**RECORD EXCERPTS**
-- Opening Marker --
theorem lineChange_arrival (n : Fin 16) : s.Arrival (execLineChange n s) :=
  arrival_event (by rw [changeLine_eq]; rfl)

theorem receiverTick_arrival : s.Arrival (execReceiverTick s) := by
  unfold execReceiverTick
  split
  · exact arrival_none
  · exact arrival_event (takeReceiverTick_bus _)

theorem sourceEvent_arrival (path : SourcePath) : s.Arrival (execSourceEvent path s) := by
  unfold execSourceEvent
  split <;> rename_i hfront
  · exact arrival_none
  · refine arrival_event ((applySource_bus _ _ _).trans ?_)
    cases path <;>
    · simp only [frontSource] at hfront
      split at hfront <;> cases hfront
      rfl

theorem engineTick_arrival : s.Arrival (execEngineTick s) := by
  unfold execEngineTick
  split
  · exact arrival_none
  · exact arrival_event (takeEngineTick_bus _)

theorem overflowEvent_arrival : s.Arrival (execOverflowEvent s) := by
  unfold execOverflowEvent
  split
  · exact arrival_none
  · exact arrival_event (applySource_bus _ _ _)

theorem placedEvent_arrival : s.Arrival (execPlacedEvent s) := by
  unfold execPlacedEvent
  split
  · exact arrival_none
  · exact arrival_event (applySource_bus _ _ _)

theorem agentDown_arrival : s.Arrival (execAgentDown s) := by
  unfold execAgentDown
  split
  · exact arrival_event (State.mapCounters_bus _ _)
  · exact arrival_none

theorem chainRequest_arrival : s.Arrival (execChainRequest s) := by
  unfold execChainRequest
  split
  · exact arrival_none
  · exact arrival_event (takeChainRequest_bus _ _)

theorem answerTaken_arrival : s.Arrival (execTaken s) := arrival_answer fun _ _ => rfl

theorem answerWaiting_arrival : s.Arrival (execWaiting s) := arrival_answer fun _ _ => rfl

theorem answerRefused_arrival : s.Arrival (execRefused s) := arrival_answer fun _ _ => rfl

theorem answerPlaced_arrival : s.Arrival (execPlaced s) := arrival_answer fun _ _ => rfl

theorem answerAbandoned_arrival : s.Arrival (execAbandoned s) := arrival_answer fun _ _ => rfl

theorem draft_arrival : s.Arrival (execDraft s) := by
  unfold execDraft
  split
  · exact arrival_event (takeDraft_bus _ _)
  · exact arrival_none

theorem withdraw_arrival : s.Arrival (execWithdraw s) := by
  unfold execWithdraw
  split
  · exact arrival_event (takeWithdraw_bus _ _)
  · exact arrival_none

theorem frontNotice_bus {s t : State} {r : Reporter} {m : Notice} (h : frontNotice r s = some (m, t)) : t.bus = s.bus := by
  rw [frontNotice_frame h]

theorem errorReport_arrival (r : Reporter) : s.Arrival (execErrorReport r s) := by
  unfold execErrorReport
  split <;> rename_i hfront
  · have hbus := frontNotice_bus hfront
    exact arrival_event hbus
  · exact arrival_none

theorem statusEvent_arrival (r : Reporter) : s.Arrival (execStatusEvent r s) := by
  unfold execStatusEvent
  split <;> rename_i hfront
  · have hbus := frontNotice_bus hfront
    exact arrival_event hbus
  · exact arrival_none

end Arrivals

/-! ## Commands and the registers with rows of their own -/

/-- Rows that are an access in every state. -/
theorem isAccess_of_hostAccess {row : CyclePhase → Instr} {acc : Access} {effect : State → State}
    (hrun : ∀ (c : CyclePhase) (s : State), exec (row c) s = hostAccess c acc (fun _ => true) effect s)
    (hacc : ∀ c : CyclePhase, accessOf (row c) = some acc) (hblind : BusBlind effect)
    (hwf : ∀ c : CyclePhase, wellFormed (row c) = true) : IsAccess row acc fun _ => True :=
  ⟨_, _, ⟨hrun, hacc, hblind, fun _ _ => rfl, fun c _ _ => hwf c⟩, fun _ _ => rfl⟩

/-- Rows that are an access for some words or offsets alone, those that are well formed. -/
theorem isAccess_of_guard {row : CyclePhase → Instr} {acc : Access} {effect : State → State} {guard : Bool}
    (hrun : ∀ (c : CyclePhase) (s : State), exec (row c) s = hostAccess c acc (fun _ => guard) effect s)
    (hacc : ∀ c : CyclePhase, accessOf (row c) = some acc) (hblind : BusBlind effect)
    (hwf : ∀ c : CyclePhase, wellFormed (row c) = guard) : IsAccess row acc fun _ => guard = true :=
  ⟨_, _, ⟨hrun, hacc, hblind, fun _ _ => rfl, fun c _ h => (hwf c).trans h⟩, fun _ h => h⟩

/-- Rows that are a command to a blind owner. -/
theorem isAccess_of_command {row : CyclePhase → Instr} {word : Word} {owner : State → State × ResultCode}
    (hrun : ∀ (c : CyclePhase) (s : State),
      exec (row c) s = hostAccess c (.write 0x04 word) (fun _ => true) (fun t => latchResult (owner t)) s)
    (hacc : ∀ c : CyclePhase, accessOf (row c) = some (.write 0x04 word)) (howner : BlindOwner owner)
    (hwf : ∀ c : CyclePhase, wellFormed (row c) = true) : IsAccess row (.write 0x04 word) fun _ => True :=
  isAccess_of_hostAccess hrun hacc howner.latchResult hwf

section Commands

variable (op : BitVec 8) (g : Fin 8) (w : Word)

theorem timebaseStart_access : IsAccess (.timebaseStart · op) (.write 0x04 (cmdWord 0x20 op)) fun _ => True :=
  isAccess_of_command (fun _ _ => rfl) (fun _ => rfl) timebaseStart_blind fun _ => rfl

theorem timebaseStop_access : IsAccess (.timebaseStop · op) (.write 0x04 (cmdWord 0x21 op)) fun _ => True :=
  isAccess_of_command (fun _ _ => rfl) (fun _ => rfl) timebaseStop_blind fun _ => rfl

theorem linkRestart_access : IsAccess (.linkRestart · op) (.write 0x04 (cmdWord 0x32 op)) fun _ => True :=
  isAccess_of_command (fun _ _ => rfl) (fun _ => rfl) linkRestart_blind fun _ => rfl

theorem linkClearCounts_access : IsAccess (.linkClearCounts · op) (.write 0x04 (cmdWord 0x33 op)) fun _ => True :=
  isAccess_of_command (fun _ _ => rfl) (fun _ => rfl) linkClearCounts_blind fun _ => rfl

theorem countingReset_access : IsAccess (.countingReset · op) (.write 0x04 (cmdWord 0x40 op)) fun _ => True :=
  isAccess_of_command (fun _ _ => rfl) (fun _ => rfl) countingReset_blind fun _ => rfl

theorem queueRelease_access : IsAccess (.queueRelease · op) (.write 0x04 (cmdWord 0x10 op)) fun _ => True :=
  isAccess_of_command (fun _ _ => rfl) (fun _ => rfl) queueRelease_blind fun _ => rfl

theorem queueFlush_access : IsAccess (.queueFlush · op) (.write 0x04 (cmdWord 0x11 op)) fun _ => True :=
  isAccess_of_command (fun _ _ => rfl) (fun _ => rfl) queueFlush_blind fun _ => rfl

theorem groupStart_access : IsAccess (.groupStart · g) (.write 0x04 (groupWord 0x01 g)) fun _ => True :=
  isAccess_of_command (fun _ _ => rfl) (fun _ => rfl) (groupStart_blind g) fun _ => rfl

theorem groupHold_access : IsAccess (.groupHold · g) (.write 0x04 (groupWord 0x02 g)) fun _ => True :=
  isAccess_of_command (fun _ _ => rfl) (fun _ => rfl) (groupHold_blind g) fun _ => rfl

theorem groupResume_access : IsAccess (.groupResume · g) (.write 0x04 (groupWord 0x03 g)) fun _ => True :=
  isAccess_of_command (fun _ _ => rfl) (fun _ => rfl) (groupResume_blind g) fun _ => rfl

theorem groupStop_access : IsAccess (.groupStop · g) (.write 0x04 (groupWord 0x04 g)) fun _ => True :=
  isAccess_of_command (fun _ _ => rfl) (fun _ => rfl) (groupStop_blind g) fun _ => rfl

theorem groupCapture_access : IsAccess (.groupCapture · g) (.write 0x04 (groupWord 0x05 g)) fun _ => True :=
  isAccess_of_command (fun _ _ => rfl) (fun _ => rfl) (groupCapture_blind g) fun _ => rfl

theorem groupClear_access : IsAccess (.groupClear · g) (.write 0x04 (groupWord 0x06 g)) fun _ => True :=
  isAccess_of_command (fun _ _ => rfl) (fun _ => rfl) (groupClear_blind g) fun _ => rfl

theorem groupReload_access : IsAccess (.groupReload · g) (.write 0x04 (groupWord 0x07 g)) fun _ => True :=
  isAccess_of_command (fun _ _ => rfl) (fun _ => rfl) (groupReload_blind g) fun _ => rfl

theorem deviceReset_access (levels : Word) :
    IsAccess (.deviceReset · op levels) (.write 0x04 (cmdWord 0x4F op)) fun _ => True :=
  isAccess_of_hostAccess (fun _ _ => rfl) (fun _ => rfl) (fun _ _ => rfl) fun _ => rfl

theorem unknownCommand_access : IsAccess (.unknownCommand · w) (.write 0x04 w) fun _ => unknownWord w = true :=
  isAccess_of_guard (fun _ _ => rfl) (fun _ => rfl) (fun _ _ => rfl) fun _ => rfl

theorem groupOperandRange_access : IsAccess (.groupOperandRange · w) (.write 0x04 w) fun _ => groupRangeWord w = true :=
  isAccess_of_guard (fun _ _ => rfl) (fun _ => rfl) (fun _ _ => rfl) fun _ => rfl

theorem registerWrite_access (offset : BitVec 6) :
    IsAccess (.registerWrite · offset w) (.write offset w) fun _ => plainOffset offset = true :=
  isAccess_of_guard (fun _ _ => rfl) (fun _ => rfl) (fun _ _ => rfl) fun _ => rfl

theorem watermarkWrite_access : IsAccess (.watermarkWrite · w) (.write 0x0C w) fun _ => True :=
  isAccess_of_hostAccess (fun _ _ => rfl) (fun _ => rfl) (writeWatermark_blind w).latchResult fun _ => rfl

theorem irqstatWrite_access : IsAccess (.irqstatWrite · w) (.write 0x02 w) fun _ => True :=
  isAccess_of_hostAccess (fun _ _ => rfl) (fun _ => rfl) (fun _ _ => rfl) fun _ => rfl

theorem irqenWrite_access : IsAccess (.irqenWrite · w) (.write 0x03 w) fun _ => True :=
  isAccess_of_hostAccess (fun _ _ => rfl) (fun _ => rfl) (fun _ _ => rfl) fun _ => rfl

theorem tableFetch_access (offset : BitVec 6) : IsAccess (.tableFetch · offset) (.read offset) fun _ => True :=
  isAccess_of_hostAccess (fun _ _ => rfl) (fun _ => rfl) (readWindow_blind offset) fun _ => rfl

end Commands

/-! ## Commits -/

/-- The rows of `row` are the commit of word `w`, which is theirs while a field of `own` is selected (R168; log entry 7). -/
abbrev IsCommit (row : CyclePhase → Instr) (w : Word) (own : Option Selection → Prop) : Prop :=
  IsAccess row (.write 0x08 w) fun s => own s.selected

/-- Rows that are a commit to the owner of the selected field, where each owner they have is blind. -/
theorem isCommit_of_tableWrite {row : CyclePhase → Instr} {w : Word}
    {owners : Option Selection → Option (Latch → State → State × ResultCode)} {own : Option Selection → Prop}
    (hrun : ∀ (c : CyclePhase) (s : State), exec (row c) s = tableWrite c w owners s)
    (hacc : ∀ c : CyclePhase, accessOf (row c) = some (.write 0x08 w)) (hwf : ∀ c : CyclePhase, wellFormed (row c) = true)
    (hblind : ∀ sel f, owners sel = some f → ∀ v : Latch, BlindOwner (f v))
    (hown : ∀ sel, own sel → (owners sel).isSome = true) : IsCommit row w own := by
  refine ⟨_, _, ⟨hrun, hacc, fun s b => ?_, fun _ _ => rfl, fun c _ _ => hwf c⟩, fun s h => hown _ h⟩
  have hsel : (s.withBus b).selected = s.selected := rfl
  rw [hsel]
  unfold commitTo
  split <;> rename_i hf
  · exact BlindOwner.commit (hblind _ _ hf) s b
  · rfl

section Commits

variable (w : Word)

theorem periodCodeWrite_commit : IsCommit (.periodCodeWrite · w) w (· = some (.timebase .periodCode)) :=
  isCommit_of_tableWrite (fun c s => (rfl : execPeriodCodeWrite c w s = _)) (fun _ => rfl) (fun _ => rfl)
    (fun _ f hf => by split at hf <;> cases hf; exact writePeriodCode_blind) (by rintro _ rfl; rfl)

theorem epochWrite_commit : IsCommit (.epochWrite · w) w (· = some (.timebase .epoch)) :=
  isCommit_of_tableWrite (fun c s => (rfl : execEpochWrite c w s = _)) (fun _ => rfl) (fun _ => rfl)
    (fun _ f hf => by split at hf <;> cases hf; exact writeEpoch_blind) (by rintro _ rfl; rfl)

theorem lineFieldWrite_commit : IsCommit (.lineFieldWrite · w) w fun sel => ∃ n f, sel = some (.line n f) :=
  isCommit_of_tableWrite (fun c s => (rfl : execLineFieldWrite c w s = _)) (fun _ => rfl) (fun _ => rfl)
    (fun _ f hf => by split at hf <;> cases hf; exact writeLine_blind _ _) (by rintro _ ⟨n, f, rfl⟩; rfl)

theorem receiverEnabledWrite_commit : IsCommit (.receiverEnabledWrite · w) w fun sel => ∃ f, sel = some (.receiver f) :=
  isCommit_of_tableWrite (fun c s => (rfl : execReceiverEnabledWrite c w s = _)) (fun _ => rfl) (fun _ => rfl)
    (fun _ f hf => by split at hf <;> cases hf; exact writeReceiver_blind _) (by rintro _ ⟨f, rfl⟩; rfl)

theorem agentEnabledWrite_commit : IsCommit (.agentEnabledWrite · w) w fun sel => ∃ a, sel = some (.agent a .enabled) :=
  isCommit_of_tableWrite (fun c s => (rfl : execAgentEnabledWrite c w s = _)) (fun _ => rfl) (fun _ => rfl)
    (fun _ f hf => by split at hf <;> cases hf; exact writeAgentEnabled_blind _) (by rintro _ ⟨a, rfl⟩; rfl)

theorem silenceLimitWrite_commit :
    IsCommit (.silenceLimitWrite · w) w fun sel => ∃ a, sel = some (.agent a .silenceLimit) :=
  isCommit_of_tableWrite (fun c s => (rfl : execSilenceLimitWrite c w s = _)) (fun _ => rfl) (fun _ => rfl)
    (fun _ f hf => by split at hf <;> cases hf; exact writeSilenceLimit_blind _) (by rintro _ ⟨a, rfl⟩; rfl)

theorem counterFieldWrite_commit :
    IsCommit (.counterFieldWrite · w) w fun sel => ∃ k f, sel = some (.counter k f) ∧ isPlainField f = true :=
  isCommit_of_tableWrite (fun c s => (rfl : execCounterFieldWrite c w s = _)) (fun _ => rfl) (fun _ => rfl)
    (fun _ f hf => by
      split at hf
      · split at hf <;> cases hf
        exact writeCounter_blind _ _
      · cases hf)
    (by rintro _ ⟨k, f, rfl, hf⟩; simp only [hf, if_true, Option.isSome_some])

theorem counterGroupWrite_commit : IsCommit (.counterGroupWrite · w) w fun sel => ∃ k, sel = some (.counter k .group) :=
  isCommit_of_tableWrite (fun c s => (rfl : execCounterGroupWrite c w s = _)) (fun _ => rfl) (fun _ => rfl)
    (fun _ f hf => by split at hf <;> cases hf; exact writeMembership_blind _) (by rintro _ ⟨k, rfl⟩; rfl)

theorem valuePresetWrite_commit : IsCommit (.valuePresetWrite · w) w fun sel =>
    ∃ k, sel = some (.counter k .value) ∨ sel = some (.counter k .preset) :=
  isCommit_of_tableWrite (fun c s => (rfl : execValuePresetWrite c w s = _)) (fun _ => rfl) (fun _ => rfl)
    (fun _ f hf => by split at hf <;> cases hf <;> exact fun v => writeContents_blind _ v _)
    (by rintro _ ⟨k, rfl | rfl⟩ <;> rfl)

theorem groupFieldWrite_commit : IsCommit (.groupFieldWrite · w) w fun sel => ∃ g f, sel = some (.group g f) :=
  isCommit_of_tableWrite (fun c s => (rfl : execGroupFieldWrite c w s = _)) (fun _ => rfl) (fun _ => rfl)
    (fun _ f hf => by split at hf <;> cases hf; exact writeGroup_blind _ _) (by rintro _ ⟨g, f, rfl⟩; rfl)

theorem readOnlyTableWrite_commit : IsCommit (.readOnlyTableWrite · w) w fun sel =>
    (∃ k f, sel = some (.error k f)) ∨ (∃ f, sel = some (.head f)) ∨ ∃ p f, sel = some (.headValue p f) :=
  isCommit_of_tableWrite (fun c s => (rfl : execReadOnlyTableWrite c w s = _)) (fun _ => rfl) (fun _ => rfl)
    (fun _ f hf => by split at hf <;> cases hf <;> exact fun _ => .refuse .readonly)
    (by rintro _ (⟨k, f, rfl⟩ | ⟨f, rfl⟩ | ⟨p, f, rfl⟩) <;> rfl)

theorem readonlyFieldWrite_commit : IsCommit (.readonlyFieldWrite · w) w fun sel =>
    (∃ a f, sel = some (.agent a f) ∧ isReadOnlyAgentField f = true) ∨ sel = some (.timebase .state) :=
  isCommit_of_tableWrite (fun c s => (rfl : execReadonlyFieldWrite c w s = _)) (fun _ => rfl) (fun _ => rfl)
    (fun _ f hf => by
      split at hf
      · split at hf <;> cases hf
        exact fun _ => .refuse .readonly
      · cases hf
        exact fun _ => .refuse .readonly
      · cases hf)
    (by
      rintro _ (⟨a, f, rfl, hf⟩ | rfl)
      · simp only [hf, if_true, Option.isSome_some]
      · rfl)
-- Closing Marker --
Search the data for the string "execDraft" and copy every line where it appears.

theorem draft_arrival : s.Arrival (execDraft s) := by
  unfold execDraft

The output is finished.